● **Exercise objective**
From the records below, return every line containing the word "landings".

● **Input records**
-- ==== Sys2Proof/Machine/Ops.lean ====
section
/-! DEFINITION. The named operations over the state: one accessor pair for each typed map, the site and class numbering
(R13 to R17, R113, R168), toll charging (R169 to R171), fault reports (R403), trace records (R423), and package memory
with everything an access can meet (R38 to R40, R266 to R273, R283 to R286, R298, R324). -/

namespace Sys2Proof.Machine

variable (s : State)

/-! ### Accessors of the typed maps -/

def State.stream (i : Nat) : Stream := Sparse.get (fun _ => Stream.reset) s.streams i
def State.setStream (i : Nat) (v : Stream) : State :=
  { s with streams := Sparse.put (fun _ => Stream.reset) s.streams i v }
def State.bollard (i : Nat) : Bollard := Sparse.get (fun _ => Bollard.reset) s.bollards i
def State.setBollard (i : Nat) (v : Bollard) : State :=
  { s with bollards := Sparse.put (fun _ => Bollard.reset) s.bollards i v }
def State.pilot (i : Nat) : Pilot := Sparse.get (fun _ => Pilot.reset) s.pilots i
def State.setPilot (i : Nat) (v : Pilot) : State :=
  { s with pilots := Sparse.put (fun _ => Pilot.reset) s.pilots i v }
def State.engineQ (i : Nat) : EngineQ := Sparse.get (fun _ => EngineQ.reset) s.engines i
def State.setEngineQ (i : Nat) (v : EngineQ) : State :=
  { s with engines := Sparse.put (fun _ => EngineQ.reset) s.engines i v }
def State.core (i : Nat) : Core := Sparse.get (fun _ => Core.reset) s.cores i
def State.setCore (i : Nat) (v : Core) : State :=
  { s with cores := Sparse.put (fun _ => Core.reset) s.cores i v }
def State.edge (i : Nat) : EdgeDir := Sparse.get (fun _ => EdgeDir.reset) s.edges i
def State.setEdge (i : Nat) (v : EdgeDir) : State :=
  { s with edges := Sparse.put (fun _ => EdgeDir.reset) s.edges i v }
def State.ferry (i : Nat) : Ferry := Sparse.get (fun _ => Ferry.reset) s.ferries i
def State.setFerry (i : Nat) (v : Ferry) : State :=
  { s with ferries := Sparse.put (fun _ => Ferry.reset) s.ferries i v }
def State.landing (i : Nat) : Landing := Sparse.get (fun _ => Landing.reset) s.landings i
def State.setLanding (i : Nat) (v : Landing) : State :=
  { s with landings := Sparse.put (fun _ => Landing.reset) s.landings i v }
def State.mooring (i : Nat) : Mooring := Sparse.get (fun _ => Mooring.reset) s.moorings i
def State.setMooring (i : Nat) (v : Mooring) : State :=
  { s with moorings := Sparse.put (fun _ => Mooring.reset) s.moorings i v }
def State.stage (i : Nat) : Stage := Sparse.get (fun _ => Stage.reset) s.stages i
def State.setStage (i : Nat) (v : Stage) : State :=
  { s with stages := Sparse.put (fun _ => Stage.reset) s.stages i v }
def State.pontoon (i : Nat) : Pontoon := Sparse.get (fun _ => Pontoon.reset) s.pontoons i
def State.setPontoon (i : Nat) (v : Pontoon) : State :=
  { s with pontoons := Sparse.put (fun _ => Pontoon.reset) s.pontoons i v }
def State.veto (i : Nat) : Veto := Sparse.get (fun _ => Veto.reset) s.vetoes i
def State.setVeto (i : Nat) (v : Veto) : State :=
  { s with vetoes := Sparse.put (fun _ => Veto.reset) s.vetoes i v }
def State.bank (i : Nat) : Bank := Sparse.get (fun _ => Bank.reset) s.banks i
def State.setBank (i : Nat) (v : Bank) : State :=
  { s with banks := Sparse.put (fun _ => Bank.reset) s.banks i v }
def State.stack (i : Nat) : Stack := Sparse.get (fun _ => Stack.reset) s.hbms i
def State.setStack (i : Nat) (v : Stack) : State :=
  { s with hbms := Sparse.put (fun _ => Stack.reset) s.hbms i v }
def State.port (i : Nat) : Port := Sparse.get (fun _ => Port.reset) s.ports i
def State.setPort (i : Nat) (v : Port) : State :=
  { s with ports := Sparse.put (fun _ => Port.reset) s.ports i v }
def State.line (i : Nat) : Line := Sparse.get (fun _ => Line.reset) s.lines i
def State.setLine (i : Nat) (v : Line) : State :=
  { s with lines := Sparse.put (fun _ => Line.reset) s.lines i v }
def State.ctx (i : Nat) : Ctx := Sparse.get (fun _ => Ctx.reset) s.ctxs i
def State.setCtx (i : Nat) (v : Ctx) : State :=
  { s with ctxs := Sparse.put (fun _ => Ctx.reset) s.ctxs i v }
def State.traceBuf (i : Nat) : Trace := Sparse.get (fun _ => Trace.reset) s.traces i
def State.setTraceBuf (i : Nat) (v : Trace) : State :=
  { s with traces := Sparse.put (fun _ => Trace.reset) s.traces i v }

/-- The current generation tag of a context (R399). -/
def State.gen (c : Nat) : Nat := (s.ctx c).gen

/-- Hub positions are never compute sites (R14). -/
def isHub (site : Nat) : Bool := site == 27 || site == 28 || site == 35 || site == 36

/-- The current tide count. -/
def State.now : Nat := s.tide.count

/-- A site's copy of the tide when the hub's count is `n`: within 2 ticks of it (R157); the hub positions read the count itself.
DEDUCED, log entry 142. -/
def tideCopy (site n : Nat) : Nat := if isHub site then n else n + Config.tideSkew site n % 5 - 2

/-- The tide as a site reads it. -/
def State.siteNow (site : Nat) : Nat := tideCopy site s.tide.count

/-- A site's copy has reached a tide value in the current tick (R177, R178): by one tick, or by a step of the count. -/
def Tide.reached (t : Tide) (site v : Nat) : Bool :=
  decide (tideCopy site t.before < v) && decide (v ≤ tideCopy site t.count)

/-! ### Numbering -/

/-- Edge site of a port (R15). -/
def portNode (p : Nat) : Nat :=
  let k := p / 2
  if k < 6 then k + 1 else if k < 12 then 8 * (k - 5) + 7 else if k < 18 then 56 + (18 - k) else 8 * (24 - k)

/-- Corner site of a bulk controller (R16). -/
def cornerSite (c : Nat) : Nat := match c with | 0 => 0 | 1 => 7 | 2 => 63 | _ => 56

/-- Hub position of a P-die (R20). -/
def dieSite (d : Nat) : Nat := match d with | 0 => 27 | 1 => 28 | 2 => 36 | _ => 35

/-- Site position of a page's unit (R452). -/
def pageSite (block inst : Nat) : Nat :=
  match block with
  | 0x00 => inst / 16 | 0x01 => inst / 16 | 0x03 => inst / 16 | 0x0E => inst / 16
  | 0x02 => inst | 0x04 => inst | 0x05 => inst | 0x06 => inst | 0x07 => inst
  | 0x08 => if inst < 64 then inst else 27
  | 0x0F => if inst < 24 then portNode (2 * inst) else 27
  | 0x11 => portNode (2 * inst)
  | 0x12 => cornerSite inst
  | 0x14 => if inst < 48 then portNode inst else 27
  | 0x1A => if inst < 4 then dieSite inst else 27
  | _ => 27

/-- The site is out of service: escalation, FAILED edge or a clear fuse bit (R35, R416, R468). -/
def State.outOfService (site : Nat) : Bool :=
  !isHub site && (Sparse.get (fun _ => 0) s.resets.mapped site != 0 || s.fuses.good / 2 ^ site % 2 == 0)

/-- The site's cores and pilot are frozen while the dump of a compute reset runs (R412). -/
def State.frozen (site : Nat) : Bool :=
  match s.resets.current with
  | some r => r.dumping && r.sites / 2 ^ site % 2 == 1
  | none => false

/-- Compute sites in service, ascending. -/
def State.sitesInService : List Nat := (List.range 64).filter fun i => !isHub i && !s.outOfService i

/-- The pilot that serves a site's streams and bollards: the hub pilot for the hub positions (R114, R137). -/
def pilotOf (site : Nat) : Nat := if isHub site then 27 else site

/-- A stream or bollard ID whose site is mapped out is a hole (R113). -/
def State.idHole (id : Nat) : Bool := s.outOfService (id / 256)

/-- The activity class of a context (R168). -/
def State.classOf (ctx : Nat) : Nat :=
  s.rd { F.TOL_CTXMAP_CLASS0 with lo := 8 * (ctx % 8) } 64 (ctx / 8)

/-- Number of waiter entries taken from a pilot's pool of 2,048 (R137). -/
def State.poolUsed (pilot : Nat) : Nat :=
  (s.waiters.filter fun w => !w.poll && pilotOf (w.bollard / 256) == pilot).length

/-! ### Tolls (R169 to R171, R174) -/

/-- Resources in the order of R169: 0 ISSUE, 1 HBM, 2 BULK, 3 MESH, 4 VERATH, 5 CKPT, 6 ENERGY. -/
def unmetered : Nat := 0xFFFF_FFFF

/-- The stacks of a partition, ascending (R290). -/
def State.partStacks (p : Nat) : List Nat := setBitsOf (s.rd F.PRT_STACKS_MASK p) 24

● **Output of the task**
def State.landing (i : Nat) : Landing := Sparse.get (fun _ => Landing.reset) s.landings i
  { s with landings := Sparse.put (fun _ => Landing.reset) s.landings i v }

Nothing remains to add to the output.